FlightRadar tracking data showed the aircraft cruising at 29,100ft at 2.20 pm. Around two minutes later it had plummeted to just over 9,000ft and 20 seconds after that it had fallen to just 3,225ft. The data indicates a vertical descent of 31,000ft per minute or around 350 mph.

President Xi Jinping said that he was 'shocked' by the incident and immediately ordered an investigation into the cause.

It is not yet clear what forced the sudden dip and crash, but aviation experts told MailOnline it may have been 'a loss of control event, possibly following a high altitude stall of the aircraft' or a sensory failure in the cockpit.

The plane, flight number MU5735 from Kunming to Guangzhou, is believed to be a Boeing 737-89P, which is not part of the MAX series that has been dogged by problems in recent years.

The crash will renew calls for China to make its aviation safety record - which is considered good but allegedly sees an underreporting of safety lapses - more transparent.

China's Civil Aviation Administration of China (CAAC) said the aircraft lost contact over the city of Wuzhou.

It had 123 passengers and nine crew on board. State media said earlier there were 133 people on board.

The CAAC said in a statement: 'The CAAC has activated the emergency mechanism and sent a working group to the scene.'

The Aviation Safety Network said: 'We are following multiple unconfirmed reports about a possible accident involving China Eastern Airlines flight #MU5735 a Boeing 737-89P (B-1791) en route from Kunming to Guangzhou, China.'

President Xi said: 'We are shocked to learn of the China Eastern MU5735 accident.

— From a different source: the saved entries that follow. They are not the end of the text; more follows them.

/-- What a saved form's handle restores: the entry's form, or its result where it has one or where its symbol has resolved
and the entry is still to be handled, with the flags of that replay (R77, R80); none for a bad handle (R79). -/
def Core.restore (c : Core) (tid : Nat) (h : Word) : Option (RVal × BitVec 8) :=
  if field h 63 14 ≠ 0 then none
  else
    match SMap.find c.pool (field h 7 0) with
    | some e => match e.kind with
      | .saved _ v =>
        if e.org.tid = tid then
          some (match v.symbol with
            | none => (v, 0)
            | some i => match c.symValue i with
              | none => (v, 0)
              | some w => (.known (v.resolve i w).1, (v.resolve i w).2))
        else none
      | _ => none
    | none => none

/-- REPST restored: reserved bits, ITER ≥ COUNT or a body beyond LEN restore as zero (R376). -/
def repOf (w : Word) (len : Nat) : Option Rep :=
  let p : Rep := { start := field w 62 56, nw := field w 55 49, count := field w 47 24, iter := field w 23 0 }
  if bitAt w 63 = false ∨ bitAt w 48 = true ∨ p.count ≤ p.iter ∨ len + 1 < p.start + p.nw then none else some p

/-- PARKOFF of a Resident frame (Table 2-2). -/
def Core.parkOff (c : Core) (f : Frame) : Nat := field (c.word (f.base + 16)) 15 0

/-- The saved state of a Parked or Held threadlet of a Resident frame: the words of its park area, no further than its
frame, or of its hold entry. -/
def Core.savedWords (c : Core) (f : Frame) (p : Parked) : List Word :=
  match p.hold.bind fun h => SMap.find c.hold h with
  | some h => h.words
  | none =>
    let n := min 169 (frameWords f.cls - c.parkOff f)
    padWords 169 (wordsOfBytes n (Cells.read c.lmem (f.base + 8 * c.parkOff f) (8 * n)))

/-- Are the reserved bits of a Resident frame's header zero (Table 2-2)? -/
def Core.frameHeaderOk (c : Core) (f : Frame) : Bool :=
  field (c.word f.base) 63 19 == 0 && field (c.word (f.base + 8)) 63 16 == 0 && field (c.word (f.base + 16)) 63 16 == 0
    && c.word (f.base + 24) == 0

/-- Does a park area of a block with this VUSE lie in the frame, or the saved state stand in a hold entry (R57)? -/
def Core.parkFits (c : Core) (f : Frame) (p : Parked) (vuse : Bool) : Bool :=
  p.hold.isSome || decide (c.parkOff f + parkLen vuse ≤ frameWords f.cls)

/-- The block that an entry of a Resident frame enters: a message's handler, its slot's ENTRY, or the block saved in its
park area, relative to the code base (R53, R56). -/
def State.entryVa (s : State) (core : Nat) (e : ReadyEntry) (f : Frame) : Nat :=
  let c := s.core core
  let entry := match e.resume, f.parked with
    | true, some p => field (wordAt (c.savedWords f p) 0) 59 32
    | _, _ => if e.slot = 0 then f.handler else (Slot.of (c.word (f.base + 8 * e.slot))).entry
  vaOf ((s.codebase e.region : Int) + 16 * entry)

/-- A start entry of a Resident frame taken (R53), the entry checks of whose block answered `chk`. A slot word with nonzero
reserved bits raises the format fault (R6; DEDUCED, log entry 66), and so does a frame header, which the host can write in
the arena (DEDUCED, log entry 78). -/
def State.startRun (s : State) (core : Nat) (e : ReadyEntry) (f : Frame) (chk : Except CodeStop Header) : State :=
  let c := s.core core
  let words := frameWords f.cls
  let block := s.entryVa core e f
  if touches c.lpoison f.base 32 || (e.slot != 0 && touches c.lpoison (f.base + 8 * e.slot) 8) then
    s.consume core e 0x14 block 0 0 none
  else if !c.frameHeaderOk f || (e.slot != 0 && !slotWordOk (c.word (f.base + 8 * e.slot))) then
    s.consume core e 0x07 block 0 block none
  else
    match chk with
    | .error (.page z) => s.awaitPage z
    | .error (.fault code) => s.consume core e code block 0 block none
    | .ok h =>
      if words < h.loff + h.live then s.consume core e 0x15 block 0 block none
      else if touches c.lpoison (f.base + 8 * h.loff) (8 * h.live) then
        s.consume core e 0x06 block 0 (f.base + 8 * h.loff) none
      else
        let pre : SMap RVal := (List.range h.live).map fun i => (i + 1, .known (c.word (f.base + 8 * (h.loff + i))))
        let x := SMap.set (SMap.set pre 30 (.known (place e.fid 12 ||| place e.slot 0))) 31 (.known (BitVec.ofNat 64 f.base))
        let r : Run :=
          { tid := c.nextTid, fid := e.fid, slot := e.slot, region := e.region, level := e.level, sel := e.lvl,
            block := block, len := h.len, parkw := h.parkw, vuse := h.vuse, priv := h.priv, idx := 0, x := x, p := 0,
            m := [], v := [], fpst := 0, rep := none, runleft := 65536, ran := 0, bpSkip := 0 }
        (s.setCore core { c with run := some r, nextTid := c.nextTid + 1 }).trace core e.region e.fid 0

/-- The iteration in which an instruction index stands, none outside the REP body (Table 13-2). -/
def iterAt (p : Option Rep) (idx : Nat) : Option Nat :=
  p.bind fun p => if p.start ≤ idx ∧ idx < p.start + p.nw then some p.iter else none

/-- Are the reserved bits of a park area zero (Table 2-8)? -/
def parkWordsOk (ws : List Word) : Bool :=
  field (wordAt ws 0) 31 8 == 0 && field (wordAt ws 1) 32 16 == 0 && !(bitAt (wordAt ws 1) 0)

/-- A register that a park area or hold entry restores, with the flags of its replay; none for a bad handle (R79, R80). -/
def Core.restoreX (c : Core) (tid : Nat) (ws : List Word) (i : Nat) : Option (RVal × BitVec 8) :=
  if bitAt (wordAt ws 1) (32 + i) then c.restore tid (wordAt ws (2 + i)) else some (.known (wordAt ws (2 + i)), 0)

/-- SYMMASK with the bits of the registers cleared whose saved form has its result (R80). -/
def clearedMask (w1 : Word) (x : Nat → Option (RVal × BitVec 8)) : Word :=
  (List.range' 1 31).foldl (fun w i =>
    match x i with | some (.known _, _) => w &&& ~~~ (place 1 (32 + i)) | _ => w) w1

/-- A resume entry of a Resident frame taken, the entry checks of whose block answered `chk`: registers restored, the SYMMASK
bits of results cleared, PARKOFF cleared (R54, R56, R79, R80, R402). A frame header with nonzero reserved bits takes the
format fault (R6; DEDUCED, log entry 78); a park area that does not lie in its frame, since a signal or a store has changed
the block it names, the park-area fault (R2, R57; DEDUCED, log entry 86). The record of a bad handle has SRC 0 and names the
resume point (R79 gives it neither; DESIGN CHOICE, log entry 87). -/
def State.resumeRun (s : State) (core : Nat) (e : ReadyEntry) (f : Frame) (p : Parked) (chk : Except CodeStop Header) :
    State :=
  let c := s.core core
  let off := c.parkOff f
  let ws := c.savedWords f p
  let w1 := wordAt ws 1
  let block := s.entryVa core e f
  let idx := field (wordAt ws 0) 7 0
  let iter := iterAt (repOf (wordAt ws 2) p.len) idx
  match chk with
  | .error (.page z) => s.awaitPage z
  | .error (.fault code) =>
    if touches c.lpoison f.base 32 then s.consume core e 0x14 block idx 0 iter
    else if !c.frameHeaderOk f then s.consume core e 0x07 block idx 0 iter
    else if !c.parkFits f p false then s.consume core e 0x0B block idx 0 iter
    else s.consume core e code block idx block iter
  | .ok h =>
    if touches c.lpoison f.base 32
        || (p.hold.isNone && touches c.lpoison (f.base + 8 * off) (8 * parkLen h.vuse)) then
      s.consume core e 0x14 block idx 0 iter
    -- Table 2-8 states no fate of a nonzero reserved bit, which a store can set (R6). DEDUCED, log entry 78.
    else if !c.frameHeaderOk f || !parkWordsOk ws then s.consume core e 0x07 block idx 0 iter
    else if !c.parkFits f p h.vuse then s.consume core e 0x0B block idx 0 iter
    else
      let reg := c.restoreX p.tid ws
      let is := List.range' 1 30
      let x : SMap RVal := is.map fun i => (i, ((reg i).map (·.1)).getD (.known 0))
      let flags : BitVec 8 := is.foldl (fun w i => w ||| ((reg i).map (·.2)).getD 0) 0
      let bad := (List.range' 1 31).filter fun i => (reg i).isNone
      let r : Run :=
        { tid := p.tid, fid := e.fid, slot := p.slot, region := e.region, level := p.level, sel := e.lvl, block := block,
          len := h.len, parkw := h.parkw, vuse := h.vuse, priv := h.priv, idx := idx,
          x := SMap.set x 31 (.known (BitVec.ofNat 64 f.base)),
          p := BitVec.ofNat 8 (field w1 7 1 * 2),
          m := if h.vuse then (List.range' 1 7).map fun i => (i, wordAt ws (33 + i)) else [],
          v := if h.vuse then (List.range 16).map fun i =>
            (i, BitVec.ofNat 512 (natOf (bytesOfWords ((ws.drop (41 + 8 * i)).take 8)))) else [],
          fpst := BitVec.ofNat 8 (field w1 13 8) ||| flags, rep := repOf (wordAt ws 2) h.len, runleft := 65536, ran := 0,
          bpSkip := p.bpSkip }
      let c0 : Core := if p.hold.isNone then c.putWord (f.base + 8 * (off + 1)) (clearedMask w1 reg) else c
      let c1 : Core := (c0.putWord (f.base + 16) 0).onFrame e.fid fun f => { f with parked := none }
      let s1 := (s.setCore core (Core.freeSyms { c1 with
        run := some r
        hold := (match p.hold with | some h => SMap.del c1.hold h | none => c1.hold)
        pool := c1.pool.filter fun q => !(q.2.org.tid == p.tid && !q.2.isEffect) })).trace core e.region e.fid 2
      bad.foldl (fun s _ => s.sendRecord e.region
        { Rec.plain 0x09 0 e.region (.core core) with fid := e.fid, at_ := some (block, idx), iter := iter }) s1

He also called for 'all efforts' towards the rescue and to find out the 'cause of the accident as soon as possible'.

One villager told a local news site the plane involved in the crash had 'completely fallen apart' and he had seen forest destroyed by the fire caused by the crash.

A local official added: 'The exact location of the accident was Langnan township in Teng county.'

The flight departed the southwestern city of Kunming at 1.11 pm (5.11 pm GMT), FlightRadar24 data showed.

But tracking ended at 2.22 pm (6.22 am GMT) at an altitude of 3,225 feet with a speed of 376 knots.

The plane had been cruising at an altitude of 29,100 feet at 6.20 am GMT, according to FlightRadar24 data.

Just over two minutes and 15 seconds later, the next available data showed it had descended to 9,075 feet. In another 20 seconds, its last tracked altitude was 3,225 feet.

It had been due to land in Guangzhou, on the east coast, at 3.05 pm (7.05 am GMT).

What do experts think could have caused the horror crash that is feared to have killed all 132 onboard?

Experts believe MU5735 likely went down due to a 'loss of control event'.

But they also raised other possibilities that could have downed the jet, including:

High altitude stall
The aircraft may have nosedived due to a 'high altitude stall' which cut off the power. Arthur Rowe, a specialist fellow in gas turbine performance and operability center for propulsion engineering at Cranfield University, said this could have led to the loss of control event.

Controls malfunction
Another possible cause was that the controls malfunctioned in the cockpit. Professor Rowe said they may have 'jammed', adding that 'unresponsive control surfaces, especially on the tail', are what could have downed the jet.

Sabotage:
There were also fears sabotage could have played a part, but this was deemed unlikely due to it being a domestic flight in China. Professor Rowe said the Covid restrictions on entering the country reduced the chance of this being at play.

Not engine-related:
The expert did not believe the plane went down due to engine-related issues. Professor Rowe pointed out that aircraft 'can fly perfectly well with no engine power', but admitted it was only for a limited time.

Sensory issues such as ice protection failures:
Senor issues could also have caused the plane to have spiraled out of control. Tao Yang, associate professor of engineering at Nottingham University, said 'most of the airplane accidents are related to sensors failure - ice protection fails'.